In hindsight, I think youre right. Heck, there was a scratched up EP that sold recently on eBay for not too much more than the CLX I bought. But thats ok, the grass is always greener on the other side. I figure I'll be locking this bike up at work against other bikes and would be kinda sad to lock up an EP at work. I can scratch the CLX and not shed a tear. Though, someone at my work has a really really beat up Master as their commuter. Ive never had a chance to talk to the owner unfortunately.


----------



## thechriswebb (Nov 21, 2008)

Well, I'm one of the strange heretics that really likes the aesthetics of the CLX. I like the looks of traditional geometry, but there's something about the CLX in white that just looks really good to me. I'm thinking about buying one.

Some people believe that it should be a felony to put fenders on a Colnago (not me, by the way).


----------



## Clevor (Sep 8, 2005)

NWD said:


> In hindsight, I think youre right. Heck, there was a scratched up EP that sold recently on eBay for not too much more than the CLX I bought. But thats ok, the grass is always greener on the other side. I figure I'll be locking this bike up at work against other bikes and would be kinda sad to lock up an EP at work. I can scratch the CLX and not shed a tear. Though, someone at my work has a really really beat up Master as their commuter. Ive never had a chance to talk to the owner unfortunately.


You mentioned earlier you plan to train on the frame. Do you race? If so, it's the CLX hand's down. Much stiffer BB and head tube. The C40 has a 1" steerer fork.

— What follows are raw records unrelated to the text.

-- ==== Sys2Proof/Machine/Flow.lean ====
section
/-!
DEFINITION. How accesses move: the rules that hold an access back, its release to its point of coherence, its way as a
parcel or a transaction, and the meanings of ACCESS_COMPLETION and ENGINE_COMPLETION (05_ordering.md R118 to R135;
04_memory.md R95 to R98; 12_ins_memory_sync.md R258, R260; 13_ins_vector.md R287).
-/

namespace Sys2Proof.Machine

/-! ## Order (R119 to R128, R135) -/

/-- The scope of a place (R95): core 0, die 1, package 2, fabric 3. -/
def locScope : Loc → Nat
  | .scr _ _ => 0
  | .dsm _ _ => 1
  | .hbm _ => 2
  | .peer _ _ _ => 3

/-- An access is performed; an armed watch counts as performed, since nothing waits for it (R119, R278). -/
def Access.done (a : Access) : Bool :=
  match a.stage with
  | .performed => true
  | .returning => true
  | .back => true
  | .parked => (match a.op with
    | .waddr _ _ _ (some _) => true
    | _ => false)
  | _ => false

/-- Deposits of one beat at a station into one block are performed in the order of their strands (R143). -/
def depositAhead (b a : Access) : Bool :=
  a.agent == .station && b.epoch == a.epoch && blkOf b.loc == blkOf a.loc && !b.done

/-- An earlier access b of a stream holds a in its queue: it has not left the queue for the same point of coherence, or a `qalign`
between them, the scope of either as an atomic, or a `fup` behind it (R122, R123, R128, R135). -/
def State.holds (s : State) (b a : Access) : Bool :=
  (b.stage == .queued && s.oneTurn b a) ||
  (b.agent == a.agent && b.core == a.core &&
    (depositAhead b a || (b.task == a.task &&
      ((!b.done && (decide (b.epoch < a.epoch) || (decide (a.scope ≤ 3) && decide (locScope b.loc ≤ a.scope)) || (match a.op with
          | .fup _ _ => true
          | _ => false))) ||
        (decide (b.scope ≤ 3) && decide (locScope a.loc ≤ b.scope))))))

/-- Something holds access id in its queue. -/
def State.isHeld (s : State) (id : Nat) (a : Access) : Bool :=
  s.accs.any fun e => match e.2 with
    | some b => decide (b.place e.1 < a.place id) && s.holds b a
    | none => false

/-! ## The way (R98, R151, R152, R168) -/

/-- An access reaches its point of coherence without leaving the issuer's die. -/
def State.isLocal (s : State) (a : Access) : Bool :=
  match a.agent with
  | .station => true
  | .optical => true
  | .host => true
  | .peer => true
  | .timetable => true
  | .context => true
  | _ => mortOf s.placing a.loc == dieOf a.core

/-- An access at its point of coherence, in its turn: a scratchpad performs it, a bank queues it, a chunk merge in the queues of all its
banks at once, and a home slice takes it by its own transitions (R103, R105, R122). A `post` waits for its timetable. -/
def State.arrive (s : State) (id : Nat) (a : Access) : State :=
  match a.op with
  | .post _ _ => s
  | _ => match a.loc with
    | .scr _ _ => if s.outOfTurn id a then s else (s.perform id).countLanding id
    | .dsm _ _ =>
      if s.outOfTurn id a || a.banks.any fun k => (mget [] s.mem.bankq k).contains id || decide (16 ≤ (mget [] s.mem.bankq k).length) then s
      else s.onMem fun m => { m with bankq := a.banks.foldl (fun q k => mset [] q k (mget [] q k ++ [id])) m.bankq }
    | _ => s

/-- What an access carries when it leaves its queue: a `fup` reads its value block then (R362). -/
def State.laden (s : State) (a : Access) : AOp :=
  match a.op with
  | .fup o _ =>
    let l : Loc := .scr a.core o
    .fup o (s.seenBlk a.owner l)
  | o => o

/-- An access leaves its queue (R98, R151, R168): as a transaction for a peer, as a parcel for another die, or to its own
die's point of coherence. -/
def State.depart (s : State) (id : Nat) (a : Access) : State :=
  match a.loc with
  | .peer g w _ => match s.portTo g with
    | none => s.onAcc id fun x => { x with stage := .back, res := .err 0x31 }
    | some p =>
      let (oid, s) := s.fresh
      (s.onAcc id fun x => { x with stage := .away }).enqueueSend p
        { id := oid, core := a.core, task := a.task, job := 0, kind := .trans id, peer := g, pown := w, gen := 0, blks := [],
          bytes := 64, sent := 0, sync := none }
  | l =>
    if a.agent = .station then
      let b : Blk := match a.op with
        | .wblk _ _ b => b
        | _ => Blk.zero
      (s.onAcc id fun x => { x with stage := .away }).enterModule (linkKey (a.core / 24) a.pc) false [.deposit id b]
    else if s.isLocal a then (s.onAcc id fun x => { x with stage := .arrived }).arrive id a
    else
      let m := dieOf a.core
      let dest := mortOf s.placing l
      (s.onAcc id fun x => { x with stage := .away }).enterModule (linkKey m (strandTo m dest)) true
        ((parcelsOf id false (a.rows false) dest).flatMap s.unitsOf)

/-- The completion of a remote access sets out from where it was performed, through the module of that mortise. -/
def State.reply (s : State) (id : Nat) (a : Access) : State :=
  let m := mortOf s.placing a.loc
  let die := dieOf a.core
  let s := s.onAcc id fun x => { x with stage := .returning }
  s.enterModule (linkKey m (strandTo m die)) true ((parcelsOf id true (a.rows true) die).flatMap s.unitsOf)

/-- In warn mode the value block that a `fup` reads as it leaves its queue counts a warning (R100, R362). -/
def State.warnLaden (s : State) (a : Access) : State :=
  match a.op with
  | .fup o _ => if (s.coreAt a.core).cr.spwarn then s.warnAt a.core (.scr a.core o) 64 else s
  | _ => s

/-- A release move of access id: it leaves its queue if nothing holds it back, acts at its point of coherence, or sends
its completion home. -/
def State.release (s : State) (id : Nat) : State :=
  match s.accAt id with
  | none => s
  | some a => match a.stage with
    | .queued => if s.isHeld id a then s
      else ((s.warnLaden a).onAcc id fun x => { x with op := s.laden a }).depart id { a with op := s.laden a }
    | .arrived => s.arrive id a
    | .performed => if s.isLocal a ∨ s.beat < a.due then s else s.reply id a
    | _ => s

/-! ## Completion -/

/-- A fault of a tailed task whose core has another task by now: it stands in the core's history at its place, as reported, where
that task has written no entry (R58, R448, log 146). -/
def Core.noteTailed (c : Core) (e : Hist) : Core :=
  if e.seq % 64 < c.tr.hcount then c
  else { c with tr := { c.tr with hist := mset Hist.rest c.tr.hist (e.seq % 64) { e with reported := true } } }

/-- A negative completion of a posted access of a task (R58, R448): kept in its core's history; of a tailed task, kept to end it
failed; of a task that has ended, discarded (R459). -/
def State.postedFault (s : State) (n task h src ix : Nat) (e : Hist) : State :=
  if (s.coreAt n).pl.task = some task then s.markNeg n h src ix e.cause
  else if (s.taskAt task).isNone then s
  else
    let s := if (s.coreAt n).pl.task.isNone then s.markNeg n h src ix e.cause else s.onCore n fun c => c.noteTailed e
    s.onTask task fun t => if t.bad.isSome then t else { t with bad := some (e.cause, e.word0, e.word1) }

/-- A held fault takes its place, earliest issued first (R447). -/
def insertHeld (h : Held) : List Held → List Held
  | [] => [h]
  | x :: t => if h.ix < x.ix then h :: x :: t else x :: insertHeld h t

/-- A value reaches register d of core n's C stream (R25, R183). -/
def Core.landReg (c : Core) (d : Nat) (v : Word) : Core :=
  if d = 0 then c else { c with c := { c.c with regs := mset 0 c.c.regs d v } }

/-- The completion of an access of C whose task is still there (R258, R260, R275, R278). A watch whose block cannot be read leaves an entry
with cause 0 (log 192). -/
def State.cDone (s : State) (id : Nat) (a : Access) : State :=
  let n := a.core
  let s := s.onCore n fun c => { c with cr := { c.cr with fflags := c.cr.fflags ||| a.flags } }
  let wait (f : CWait → CWait) : State :=
    s.onCore n fun c => { c with c := { c.c with cwait := c.c.cwait.map fun w => if w.acc = id then f w else w } }
  match a.op, a.res with
  | .waddr _ _ _ (some q), .val v => s.pushWake n q v
  | .waddr _ _ _ (some q), _ => s.pushWake n q (watchEntry false a.va)
  | .waddr _ _ _ none, .err c => wait fun w => { w with fault := some (c, a.va) }
  | .sqwait _, .err c => wait fun w => { w with fault := some (c, a.va) }
  | .waddr _ _ _ none, .val v => wait fun w => { w with value := some v }
  | .sqwait _, _ => wait fun w => { w with value := some 0 }
  | .fill _, .vec v =>
    s.onCore n fun c => { c with ve := { c.ve with v := mset Vec.zero c.ve.v (a.dst - 64) v } }
  | op, .err c =>
    if a.lq then s.onCore n fun k => { k with c := { k.c with held := insertHeld ⟨a.ix, c, a.va, a.pc, a.dst⟩ k.c.held } }
    else match op with
      | .spill _ _ => s
      | _ => s.markNeg n a.hist 0 a.six c
  | _, .val v => if a.lq then s.onCore n fun c => c.landReg a.dst v else s
  | _, _ => s

/-- The completion of an access of a peer package (R168): the response goes to the port that reaches it, with 64 bytes of its quota (log
174). -/
def State.peerDone (s : State) (id : Nat) (a : Access) : State :=
  match s.portTo a.core with
  | none => s.setAcc id none
  | some p =>
    let (oid, s) := s.fresh
    (s.onAcc id fun x => { x with stage := .returning }).enqueueSend p
      { id := oid, core := a.core, task := 0, job := 0, kind := .trans id, peer := a.core, pown := 0, gen := 0, blks := [],
        bytes := 64, sent := 0, sync := none }

/-- The step of a job of core n. -/
def State.jobStep (s : State) (n id : Nat) : Nat := ((s.jobAt n id).map fun j => j.step.toNat).getD 0

/-- The result code of a write (R333). -/
def Access.code (a : Access) : Nat :=
  match a.res with
  | .err c => if a.part ≠ 0 then a.part else if c = 0x07 ∨ c = 0x08 then 2 else 1
  | _ => 0
/-- A peer is told how a block of a send, or a write-with-enqueue, ended (R134, R169, R170, log 163). -/
def State.tellPeer (s : State) (a : Access) : State :=
  { s with circ := { s.circ with told := s.circ.told ++ [⟨a.core, a.dst, a.issue, a.va, a.code⟩] } }

/-- A complete access leaves its result with its issuer. -/
def State.complete (s : State) (id : Nat) (a : Access) : State :=
  let n := a.core
  match a.agent with
  | .peer =>
    if a.job = 0 then s.peerDone id a
    else if a.hist ≠ 0 then (s.setAcc id none).enqNext a.hist
    else (s.setAcc id none).tellPeer a
  | .host => (s.setAcc id none).hostDone a
  | .station => (s.setAcc id none).stationDone a
  | .optical => (s.setAcc id none).collDone a
  | .c =>
    let s := s.setAcc id none
    if (s.coreAt n).pl.task = some a.task then s.cDone id a
    else match a.res with
      | .err c => s.postedFault n a.task a.hist 0 a.six ⟨a.issue, 0, a.pc, c, false, true, a.va, a.six, a.hist⟩
      | _ => s
  | .l =>
    let s := s.setAcc id none
    match a.res with
    | .blk b => s.onJob n a.job fun j => { j with work := j.work.takeBlk a.part b }
    | .err c => match s.jobAt n a.job with
      | some j => s.loadFault n j c a.va
      | none => s
    | _ => s
  | .s =>
    let s := s.setAcc id none
    match a.res with
    | .err c => s.postedFault n a.task a.hist 1 0 ⟨a.issue, 1, s.jobStep n a.job, c, false, true, a.va, 0, a.hist⟩
    | _ => s
  | .x =>
    let s := s.setAcc id none
    match a.op with
    | .rblk => s.xRead n a.job a.part a.va a.res
    | _ => s.xWrote n a.job a.part a.res a.flags
  | _ => s.setAcc id none

/-- ACCESS_COMPLETION (R258, R287, R331, R332): the completion of an access has come back -/
def execAccessCompletion (id : Nat) (s : State) : Out :=
  match s.accAt id with
  | some a =>
    if a.stage == .back || (a.stage == .performed && s.isLocal a && decide (a.due ≤ s.beat)) then .next (s.complete id a) else .next s
  | none => .next s

/-- An access leaves the queues of the banks, and is performed. -/
def State.serveNow (s : State) (id : Nat) : State :=
  let s := s.onMem fun m =>
    { m with bankq := m.bankq.map (fun e => (e.1, e.2.filter (· != id))) |>.filter fun e => e.2 != [] }
  (s.perform id).countLanding id

/-- An access that has to be performed on this beat is performed at its point of coherence, behind what stands before it in its bank's
queue, which goes with it; one that a module keeps back cannot be (R103, R143, R390, log 151). -/
def State.force (s : State) (id : Nat) (a : Access) : State :=
  if a.done ∨ a.stage = .back then s
  else if !(s.moduleAt (linkKey (a.core / 24) a.pc)).open_ then s.linkFail id
  else
    let ahead := (a.banks.flatMap fun k => (mget [] s.mem.bankq k).takeWhile (· != id)).eraseDups
    ((ahead.foldl State.serveNow s).enterWq a.loc 0 a.wqBlks).serveNow id

/-- The deposits of 31 beats ago are performed by the end of this beat, in their order, and their flags know what was refused
(R143, R146, log 151). -/
def State.forceDeposits (s : State) : State :=
  (s.accs.filterMap fun e => match e.2 with
    | some a => if a.agent = .station ∧ a.epoch + 31 ≤ s.beat then some e.1 else none
    | none => none).foldl (fun t id => match t.accAt id with
      | some a =>
        let u := t.force id a
        match u.accAt id with
        | some b => u.complete id b
        | none => u
      | none => t) s

/-- The writes of an A micro-order that is due. One whose push cannot be made stops A at its step (R292, R294, log 158). -/
def State.aEnd (s : State) (n : Nat) (j : Job) (ws : List AWrite) : State :=
  let c := s.coreAt n
  if c.pl.task ≠ some j.task then s.endJob n j
  else
    (s.onCore n fun c =>
      let k := ws.foldl (fun k w => k.aWrite w) c
      match ws.findSome? c.pushFault with
      | some f => k.stopEng .a (.of f) j.step j.step j.word s.beat
      | none => k).endJob n j

/-- A job that is ready completes. -/
def State.finishJob (s : State) (n : Nat) (j : Job) : State :=
  match j.eng, j.work with
  | .a, .arith ws => if j.due ≤ s.beat then s.aEnd n j ws else s
  | .m, _ => if s.mReady n j then s.mEnd n j else s
  | .x, .copy x =>
    if s.xReady n j x then
      if (s.coreAt n).pl.task ≠ some j.task then
        if x.code = 0 ∨ dNotify x.desc then s.dropJob n j.id
        else (s.dropJob n j.id).postedFault n j.task j.hist 2 j.ix
          ⟨x.issue, 2, j.step.toNat, x.cause, false, true, x.dst.addr + dDstOff x.desc, j.ix, j.hist⟩
      else s.xEnd n j x
    else s
  | _, _ => if s.lsReady n j then s.lEnd n j else s

/-- ENGINE_COMPLETION (R126, R182, R287, R316, R332): a micro-order of a core completes. What has landed on this beat is
counted before a copy completes (R110). -/
def execEngineCompletion (core job : Nat) (s : State) : Out :=
  match s.jobAt core job with
  | some j => if j.eng == .x && s.mem.landed != [] then .next s else .next (s.finishJob core j)
  | none => .next s

end Sys2Proof.Machine
end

Again, it's different strokes for different folks. If you are into collecting, maybe it's the C40 hand's down, if you can find one in good condition.

I would have liked a Mapei in C40, but there was never anything on Ebay in my size, and there are the usual drawbacks with used frames, such as dings, dents, chipped paint, rock chips, frozen BBs, and other niceties the Ebay seller might have left out, such as
stripped water bottle threads. Ti frames are nice, but paint doesn't stick well to Ti, as some owners found out.


----------